MEC-enabled IoT integrates and merges multidiscipline. Considering that MEC-enabled IoT embodies distributed cooperation and learning intelligence [5, 6], and has the characteristic of integrating past experiences into itself, it comes to an emerging paradigm of distributed intelligent computing methodologies and has been one of the most popular trends in smart industry, agriculture, healthcare, home, transportation, etc.. Since MEC-enabled IoT provides novel distributed computing and processing ability and enables rapid machine-to-machine communication and machine-to-human interaction, edge intelligence assisted IoT takes localized processing farther away from the network right down to the sensor by pushing the computing processes even closer to the data sources, which also provides multidisciplinary novel solutions and interactions to improve life quality and user experiences.

It is obvious that MEC-enabled IoT promotes a large class of applications and has emerged with a great potential to change our life and improve user’s experience. However, recent advances on artificial intelligence (AI), cloud/fog computing, big data, and novel communication techniques show that MEC-enabled IoT still struggles with fundamental, long-standing problems. How to enhance distributed computing and processing performance with distributed machine learning (ML), common sense, intelligent interaction, data security and novel applications is worth exploring.

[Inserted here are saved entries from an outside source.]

/-- Every command is the completion of a rule that reports only the errors R183 lists for the command. -/
theorem exec_eq_completion (i : Instr) (s : State) :
    ∃ rule, exec i s = completion s rule ∧ ReportsOnly (errorsOf i) rule := by
  cases i
  -- no error
  case nop | mov | clamp | bitlen | bytelen | cmp | shr | gcd => exact ⟨_, rfl, .ok _⟩
  -- the capacity check of the shared ending alone
  case addw | add | mul => exact ⟨_, rfl, .writeOrCapacity (.head _) _ _ _⟩
  -- one check of the rule's own, before the result or after it
  case grow | getbit | subw | sub | div | rem | mrho | powmod => exact ⟨_, rfl, .ite (.error (.head _)) (.ok _)⟩
  case shl | mulw => exact ⟨_, rfl, .ite (.ok _) (.error (.head _))⟩
  -- the range check, then one of two results
  case setbit => exact ⟨_, rfl, .ite (.error (.head _)) (.ite (.ok _) (.ok _))⟩
  -- two checks
  case montmul => exact ⟨_, rfl, .ite (.error (.head _)) (.ite (.error (.tail _ (.head _))) (.ok _))⟩
  case pow => exact ⟨_, rfl, .ite (.writeOrCapacity (.head _) _ _ _) (.error (.head _))⟩

/-- A completion always answers a next state with DONE = 1 and BUSY = 0 (R181, R182). -/
theorem completion_completes (s : State) (rule : Except ErrCode State) :
    ∃ t, completion s rule = .next t ∧ t.done = true ∧ t.busy = false := by
  obtain ⟨t, ht⟩ := completion_next s rule
  obtain ⟨s', _, rfl⟩ | ⟨c, _, rfl⟩ := completion_cases ht <;> exact ⟨_, ht, rfl, rfl⟩

/-- Settles O9: a command is the completion of its rule, and every completion answers. -/
theorem everyCommandCompletes : Obligations.EveryCommandCompletes := by
  intro i s
  obtain ⟨rule, he, _⟩ := exec_eq_completion i s
  rw [he]
  exact completion_completes s rule

/-- E_INTERNAL is never reported (R155). -/
theorem exec_err_ne_internal {i : Instr} {s t : State} (h : exec i s = .next t) : t.err ≠ .internal := by
  obtain ⟨s', _, rfl⟩ | ⟨c, _, hc, rfl⟩ := exec_effect h
  · exact nofun
  · exact hc

/-- Settles O11: the completion's code is E_NONE or one the rule reports. -/
theorem errorsAreTheListedOnes : Obligations.ErrorsAreTheListedOnes := by
  intro i s t ht
  refine ⟨?_, exec_err_ne_internal ht⟩
  obtain ⟨rule, he, hlisted⟩ := exec_eq_completion i s
  obtain ⟨s', _, rfl⟩ | ⟨c, hc, rfl⟩ := completion_cases (he.symm.trans ht)
  · exact .inl rfl
  · exact .inr (hlisted c hc)

/-! ### The engine's turn while BUSY -/

/-- While BUSY = 1 the engine's turn is the completion step, of the command's rule or with E_ILLEGAL (R181, R86). -/
theorem engineTurn_eq_completion {s : State} (hb : s.busy = true) : ∃ rule, engineTurn s = completion s rule := by
  cases hd : decodeCmd s.params.limbWidth s.cmd with
  | some i =>
    obtain ⟨rule, he, _⟩ := exec_eq_completion i s
    exact ⟨rule, (engineTurn_of_decodeCmd hb hd).trans he⟩
  | none => exact ⟨.error .illegal, engineTurn_of_illegal hb hd⟩

/-- Settles O10: a turn that ends in an error is the completion of a rule that answered the error, so no effect landed. -/
theorem errorCompletionIsPrecise : Obligations.ErrorCompletionIsPrecise := by
  intro s t hb ht herr
  obtain ⟨rule, he⟩ := engineTurn_eq_completion hb
  obtain ⟨s', _, rfl⟩ | ⟨c, _, rfl⟩ := completion_cases (he.symm.trans ht)
  · exact absurd rfl herr
  · exact failsWith_complete s c

/-! ### Races at a completion -/

/-- An effect changes nothing that a reset keeps. -/
theorem Effect.toReset_eq {i : Instr} {s s' : State} (he : Effect i s s') : s'.toReset = s.toReset := by
  cases he <;> rfl

/-- A reset after the engine's turn leaves the state a reset before it leaves (R185, R201). -/
theorem engineTurn_toReset {s t : State} (h : engineTurn s = .next t) : t.toReset = s.toReset := by
  obtain ⟨i, hi⟩ | rfl | rfl := engineTurn_cases h
  · obtain ⟨s', he, rfl⟩ | ⟨c, _, _, rfl⟩ := exec_effect hi
    · exact he.toReset_eq
    · rfl
  · rfl
  · rfl

/-- A CMD write while BUSY = 0 raises BUSY, whatever the word (R180). -/
theorem busy_portWrite_cmd_idle {s : State} (hb : s.busy = false) (c : Word) : (portWrite PortReg.cmd.index c s).busy = true := by
  rw [portWrite_eq, portReg_index_cmd, State.writeCmd, if_neg (Bool.eq_false_iff.1 hb)]
  rfl

/-- A read of STATUS returns the STATUS word, whether BUSY or not (R33, R206). -/
theorem portRead_status (s : State) : (portRead PortReg.status.index s).rdata = some s.statusWord :=
  portRead_rdata (portReg_index_status _) (.inr rfl)

/-- Settles O32: the completed state t is idle with DONE = 1, so each access is read off before it from s and after it from t, and
a soft reset keeps nothing the completion changed. -/
theorem racesAdmitBothOrders : Obligations.RacesAdmitBothOrders := by
  intro s c hb
  obtain ⟨rule, he⟩ := engineTurn_eq_completion hb
  obtain ⟨t, ht, hdone, hidle⟩ := completion_completes s rule
  have hturn : engineTurn s = .next t := he.trans ht
  obtain ⟨hbefore, _⟩ := s.statusWord_fields
  obtain ⟨hbusy, hafter, _⟩ := t.statusWord_fields
  refine ⟨t, hturn, portWrite_cmd_busy hb c, busy_portWrite_cmd_idle hidle c,
    ⟨_, portRead_status s, hbefore.trans hb⟩, ⟨_, portRead_status t, hbusy.trans hidle, hafter.trans hdone⟩, fun hc => ?_⟩
  rw [portWrite_ctrl, portWrite_ctrl, if_pos hc, if_pos hc, engineTurn_toReset hturn]

end Sys2Proof.Machine
end

section
/-! Proofs of the reset and hazards family: reads while BUSY = 1 (R206, R67), and the completion of an accepted command (R210). -/

namespace Sys2Proof.Machine

/-! ### Reads while BUSY -/

/-- The registers that read exactly at every time: all but R206's. -/
theorem PortReg.anyWhileBusy_eq_false_iff {t : PortReg} :
    t.anyWhileBusy = false ↔ t ∈ [.id, .ctrl, .status, .cmd, .arg, .reserved] := by
  cases t <;> simp [PortReg.anyWhileBusy]

/-- A read changes the data read, a W-bit word, and the count of draws alone (R67). -/
theorem portRead_eq_of_inv {s : State} (hs : s.Inv) (k : PortIndex) :
    ∃ v n, v.toNat < 2 ^ s.W ∧ portRead k s = { s with rdata := some v, draws := n } := by
  obtain ⟨v, n, hread⟩ := portRead_eq k s
  obtain ⟨_, _, _, _, _, hv, _⟩ := inv_portRead hs k
  rw [hread] at hv
  exact ⟨v, n, hv, hread⟩

/-- Settles O22: every read leaves a W-bit word, and one that R206 does not free is exact. -/
theorem readsAreExactUnlessBusy : Obligations.ReadsAreExactUnlessBusy :=
  fun _ k hs => ⟨portRead_eq_of_inv hs k, fun h => portRead_exact (h.imp_right PortReg.anyWhileBusy_eq_false_iff.2)⟩
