-- ==== Sys2Proof/Machine/Flags.lean ====
section
/-! DEFINITION. The CpuFlags byte (R92), the status registers SR0 to SR5 that the host reads (R29), and the
numeric codes of the kinds, sub-kinds, fields, reasons and enumerations (R95, R103, R210, R280, R281). -/

namespace Sys2Proof.Machine

/-! ## CpuFlags (R92) -/

/-- Conversion from a raw byte: the low nibble is masked off (R92). -/
def cpuFlags (b : Byte) : Byte := b &&& 0xF0

/-- The four flags of a CpuFlags byte, from bit 7 down (R92). -/
inductive CpuFlag where
  | zero
  | subtract
  | halfCarry
  | carry
  deriving DecidableEq, Repr

/-- The bit of a flag (R92; the positions are the spec's reading, D24). -/
def cpuFlagBit : CpuFlag → Nat
  | .zero => 7
  | .subtract => 6
  | .halfCarry => 5
  | .carry => 4

/-- Is the flag in the set? -/
def hasCpuFlag (b : Byte) (f : CpuFlag) : Bool := b.getLsbD (cpuFlagBit f)

/-! ## The buffer as bytes -/

/-- The bytes of `BUF` in index order. -/
def State.buf (s : State) : List Byte := s.mem.map Prod.snd

/-- `LEN` (R21). -/
def State.len (s : State) : Nat := s.mem.length

/-! ## Status registers (R29) -/

/-- The code of `MODE` (R30). -/
def modeCode : Mode → BitVec 1
  | .strict => 0
  | .permissive => 1

/-- The code of `STATUS` (R31). -/
def statusCode : Status → BitVec 2
  | .idle => 0
  | .running => 1
  | .done => 2
  | .error => 3

/-- SR0: `LEN`, 17 bits. -/
def State.sr0 (s : State) : Wide := BitVec.ofNat 17 s.len

/-- SR1: `I`, 17 bits. -/
def State.sr1 (s : State) : Wide := BitVec.ofNat 17 s.i

/-- SR2: `CTL`, bit 0 `MODE` and bits [2:1] `STATUS`. -/
def State.sr2 (s : State) : BitVec 3 := statusCode s.status ++ modeCode s.mode

/-- SR3: `ERR`, the record with its valid bit. -/
def State.sr3 (s : State) : Option ErrRec := s.err

/-- SR4: the number of records in `OUT`, 17 bits. -/
def State.sr4 (s : State) : Wide := BitVec.ofNat 17 s.out.length

/-- SR5: the number of keys in `SET`. -/
def State.sr5 (s : State) : Nat := s.keys.length

/-! ## Numeric codes -/

/-- The 3-bit `kind` (R280). -/
def kindCode : ErrKind → BitVec 3
  | .bounds _ => 1
  | .unknownTableCode => 2
  | .degradedTableCode => 3
  | .invalidText => 4
  | .checksumMismatch => 5
  | .unknownOpcode => 6
  | .refused _ => 7

/-- The 3-bit `sub` (R281); 0 for the kinds without sub-kinds. -/
def subCode : ErrKind → BitVec 3
  | .bounds .index => 0
  | .bounds .start => 1
  | .bounds .stop => 2
  | .bounds .inverted => 3
  | .bounds .lengthMismatch => 4
  | .refused .undefinedOp => 0
  | .refused .notWritable => 1
  | .refused .notRunning => 2
  | .refused .loadTooLong => 3
  | .unknownTableCode | .degradedTableCode | .invalidText | .checksumMismatch | .unknownOpcode => 0

/-- The 5-bit `field` (R95). -/
def fieldCode : Field → BitVec 5
  | .none => 0
  | .entryPoint => 1
  | .logo => 2
  | .title => 3
  | .manufacturer => 4
  | .cgbFlag => 5
  | .newLicensee => 6
  | .sgbFlag => 7
  | .cartridgeType => 8
  | .romSize => 9
  | .ramSize => 10
  | .destination => 11
  | .oldLicensee => 12
  | .version => 13
  | .headerChecksum => 14
  | .globalChecksum => 15
  | .licensee => 16
  | .opcode => 17
  | .prefixedOpcode => 18
  | .operand => 19
  | .rangeArgument => 20

/-- The 2-bit `check` (R95). -/
def checkCode : Check → BitVec 2
  | .logo => 0
  | .ram => 1
  | .headerChecksum => 2
  | .globalChecksum => 3

/-- The 3-bit `reason` (R210). -/
def reasonCode : Reason → BitVec 3
  | .none => 0
  | .logoMismatch => 1
  | .ramFlagWithoutSize => 2
  | .ramSizeWithoutFlag => 3
  | .checksumMismatch => 4
  | .undecodable => 5

/-- CgbFlag (R103). -/
def cgbCode : CgbFlag → Nat
  | .none => 0
  | .compat => 1
  | .cgbOnly => 2
  | .pgbMode => 3

/-- Destination (R103). -/
def destCode : Destination → Nat
  | .japan => 0
  | .overseas => 1
  | .unknown => 2

/-- LicenseeSource (R103). -/
def sourceCode : LicSource → Nat
  | .old => 0
  | .new => 1

end Sys2Proof.Machine
end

This special issue aims to report high-quality research on recent advances toward the realization of the MEC-enabled computing paradigm and MEC-enabled IoT applications. Our goal is to shed light in the multifaceted aspects of this emerging paradigm, including solutions for theoretical foundation, system model, reliability, safety, data analytics, data management, intelligent services, as well as novel applications to building smart cities and society. After a rigorous and careful review process performed by reviewers and the Guest Editors, 8 papers were accepted addressing subjects that were classified in the following categories: (1) resource management and allocation; (2) multimedia processing; and (3) MEC-enabled novel applications. The papers included in this special issue are categorized into following areas.

2 Content

2.1 Resource management and allocation

MEC complements the IoT paradigm in terms of high scalability, low delay, location awareness, and allowing of using local client computing capabilities in real time [6]. As a new paradigm to offload computation tasks from the cloud to the edge, unlike traditional cloud computing, in which tasks are offloaded to remote cloud datacenters, MEC assigns computation tasks to multiple edge nodes that are deployed close to end users [3, 6]. Thus, MEC is capable of reducing data transmission and network traffic between cloud servers and IoT devices. However, compared with the traditional centralized caching, resource management and allocation in MEC-enabled IoT are relatively complex and advanced.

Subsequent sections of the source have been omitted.